◆ Problem
Lines from the material below that hold the string "fuses" are what is needed; copy each of them.

◆ The input
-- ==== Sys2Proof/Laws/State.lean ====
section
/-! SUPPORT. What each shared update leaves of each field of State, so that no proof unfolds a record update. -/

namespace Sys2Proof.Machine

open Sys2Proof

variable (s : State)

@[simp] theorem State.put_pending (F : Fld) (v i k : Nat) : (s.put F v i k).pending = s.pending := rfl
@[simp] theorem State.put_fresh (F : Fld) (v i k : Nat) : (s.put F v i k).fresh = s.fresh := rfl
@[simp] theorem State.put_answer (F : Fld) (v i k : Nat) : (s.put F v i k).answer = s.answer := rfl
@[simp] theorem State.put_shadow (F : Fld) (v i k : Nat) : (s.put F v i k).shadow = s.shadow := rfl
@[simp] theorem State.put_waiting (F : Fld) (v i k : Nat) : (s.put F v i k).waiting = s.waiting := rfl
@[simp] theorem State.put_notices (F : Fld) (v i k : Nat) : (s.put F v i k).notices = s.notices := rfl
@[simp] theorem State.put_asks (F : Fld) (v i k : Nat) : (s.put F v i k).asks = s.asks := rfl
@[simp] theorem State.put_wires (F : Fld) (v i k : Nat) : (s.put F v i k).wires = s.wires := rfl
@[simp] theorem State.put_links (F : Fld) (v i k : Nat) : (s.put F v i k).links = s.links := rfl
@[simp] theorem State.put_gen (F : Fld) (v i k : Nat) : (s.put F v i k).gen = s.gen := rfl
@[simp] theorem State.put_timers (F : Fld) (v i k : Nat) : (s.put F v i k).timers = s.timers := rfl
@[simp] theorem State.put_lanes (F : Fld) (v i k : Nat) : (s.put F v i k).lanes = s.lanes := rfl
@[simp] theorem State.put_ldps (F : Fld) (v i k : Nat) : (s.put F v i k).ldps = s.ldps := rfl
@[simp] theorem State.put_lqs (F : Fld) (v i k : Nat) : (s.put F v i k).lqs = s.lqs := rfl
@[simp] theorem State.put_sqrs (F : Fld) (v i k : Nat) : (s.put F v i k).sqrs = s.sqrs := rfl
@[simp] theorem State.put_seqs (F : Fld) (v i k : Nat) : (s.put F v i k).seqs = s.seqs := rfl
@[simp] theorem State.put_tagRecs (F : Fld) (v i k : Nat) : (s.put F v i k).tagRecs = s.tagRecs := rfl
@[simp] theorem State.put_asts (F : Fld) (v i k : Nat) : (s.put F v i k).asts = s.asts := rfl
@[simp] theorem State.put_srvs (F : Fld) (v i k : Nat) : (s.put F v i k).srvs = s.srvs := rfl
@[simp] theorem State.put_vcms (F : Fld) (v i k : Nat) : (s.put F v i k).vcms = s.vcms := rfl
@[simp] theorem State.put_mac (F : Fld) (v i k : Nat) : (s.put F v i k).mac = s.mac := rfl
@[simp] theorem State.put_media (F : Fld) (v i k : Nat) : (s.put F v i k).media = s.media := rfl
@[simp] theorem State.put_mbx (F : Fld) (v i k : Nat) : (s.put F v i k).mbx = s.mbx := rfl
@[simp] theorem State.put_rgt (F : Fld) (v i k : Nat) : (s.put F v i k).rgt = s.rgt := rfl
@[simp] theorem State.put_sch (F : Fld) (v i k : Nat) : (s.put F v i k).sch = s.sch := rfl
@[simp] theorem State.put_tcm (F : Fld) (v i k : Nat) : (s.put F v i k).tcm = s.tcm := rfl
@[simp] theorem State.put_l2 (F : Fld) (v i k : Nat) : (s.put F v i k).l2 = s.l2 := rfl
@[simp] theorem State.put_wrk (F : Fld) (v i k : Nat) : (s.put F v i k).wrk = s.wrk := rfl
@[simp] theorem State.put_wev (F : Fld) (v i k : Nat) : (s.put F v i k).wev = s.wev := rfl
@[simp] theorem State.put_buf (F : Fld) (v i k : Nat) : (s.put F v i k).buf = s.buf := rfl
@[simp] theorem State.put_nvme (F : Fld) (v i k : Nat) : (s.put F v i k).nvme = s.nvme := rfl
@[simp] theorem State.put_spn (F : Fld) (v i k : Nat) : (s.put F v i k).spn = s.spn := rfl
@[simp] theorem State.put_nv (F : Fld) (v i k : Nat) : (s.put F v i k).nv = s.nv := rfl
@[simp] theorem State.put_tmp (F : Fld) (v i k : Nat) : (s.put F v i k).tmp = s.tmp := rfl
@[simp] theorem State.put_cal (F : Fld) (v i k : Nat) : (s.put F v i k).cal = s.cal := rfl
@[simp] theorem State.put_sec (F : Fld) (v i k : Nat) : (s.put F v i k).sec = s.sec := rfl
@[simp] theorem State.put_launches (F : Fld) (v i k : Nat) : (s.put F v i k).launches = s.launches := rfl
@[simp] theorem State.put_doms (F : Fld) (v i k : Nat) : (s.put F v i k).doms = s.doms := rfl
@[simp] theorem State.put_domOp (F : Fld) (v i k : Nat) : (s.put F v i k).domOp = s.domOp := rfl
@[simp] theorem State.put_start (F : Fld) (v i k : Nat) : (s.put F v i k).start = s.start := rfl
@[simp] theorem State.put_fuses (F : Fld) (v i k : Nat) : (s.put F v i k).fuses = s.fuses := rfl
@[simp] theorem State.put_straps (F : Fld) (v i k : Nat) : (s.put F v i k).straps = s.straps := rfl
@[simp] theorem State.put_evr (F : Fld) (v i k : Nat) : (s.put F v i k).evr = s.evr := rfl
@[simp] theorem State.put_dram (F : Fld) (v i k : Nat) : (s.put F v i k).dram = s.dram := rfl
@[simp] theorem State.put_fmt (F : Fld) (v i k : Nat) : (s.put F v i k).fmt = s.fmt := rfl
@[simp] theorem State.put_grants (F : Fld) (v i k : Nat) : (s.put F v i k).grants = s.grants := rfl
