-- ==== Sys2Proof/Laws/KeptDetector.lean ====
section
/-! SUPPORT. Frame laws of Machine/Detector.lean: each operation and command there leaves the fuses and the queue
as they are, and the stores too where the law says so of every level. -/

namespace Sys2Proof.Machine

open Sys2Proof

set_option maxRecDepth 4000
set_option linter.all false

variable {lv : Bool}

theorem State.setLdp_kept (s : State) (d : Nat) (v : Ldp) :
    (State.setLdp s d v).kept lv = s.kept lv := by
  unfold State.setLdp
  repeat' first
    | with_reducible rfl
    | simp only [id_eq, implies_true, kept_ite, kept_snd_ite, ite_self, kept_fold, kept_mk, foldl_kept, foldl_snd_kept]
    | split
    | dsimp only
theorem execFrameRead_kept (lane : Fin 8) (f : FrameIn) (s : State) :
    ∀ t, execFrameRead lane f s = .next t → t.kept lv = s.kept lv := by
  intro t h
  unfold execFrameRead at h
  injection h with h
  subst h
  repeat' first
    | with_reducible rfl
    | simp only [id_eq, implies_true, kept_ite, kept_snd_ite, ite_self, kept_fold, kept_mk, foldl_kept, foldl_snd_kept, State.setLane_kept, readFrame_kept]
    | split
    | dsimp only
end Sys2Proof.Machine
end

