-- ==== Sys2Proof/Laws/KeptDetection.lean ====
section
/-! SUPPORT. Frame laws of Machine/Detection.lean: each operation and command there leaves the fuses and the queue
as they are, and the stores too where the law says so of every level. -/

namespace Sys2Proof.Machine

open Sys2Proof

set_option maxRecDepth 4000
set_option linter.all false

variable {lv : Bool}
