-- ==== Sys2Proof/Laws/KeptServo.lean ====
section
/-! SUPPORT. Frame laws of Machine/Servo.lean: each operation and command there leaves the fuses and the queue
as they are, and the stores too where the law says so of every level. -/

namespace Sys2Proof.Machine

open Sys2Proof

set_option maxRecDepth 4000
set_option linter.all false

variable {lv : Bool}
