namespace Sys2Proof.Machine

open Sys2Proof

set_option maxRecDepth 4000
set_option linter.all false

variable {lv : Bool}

◆ Solution for this problem
@[simp] theorem State.put_fuses (F : Fld) (v i k : Nat) : (s.put F v i k).fuses = s.fuses := rfl
/-! SUPPORT. Frame laws of Machine/Detector.lean: each operation and command there leaves the fuses and the queue
/-! SUPPORT. Frame laws of Machine/Detection.lean: each operation and command there leaves the fuses and the queue
/-! SUPPORT. Frame laws of Machine/Servo.lean: each operation and command there leaves the fuses and the queue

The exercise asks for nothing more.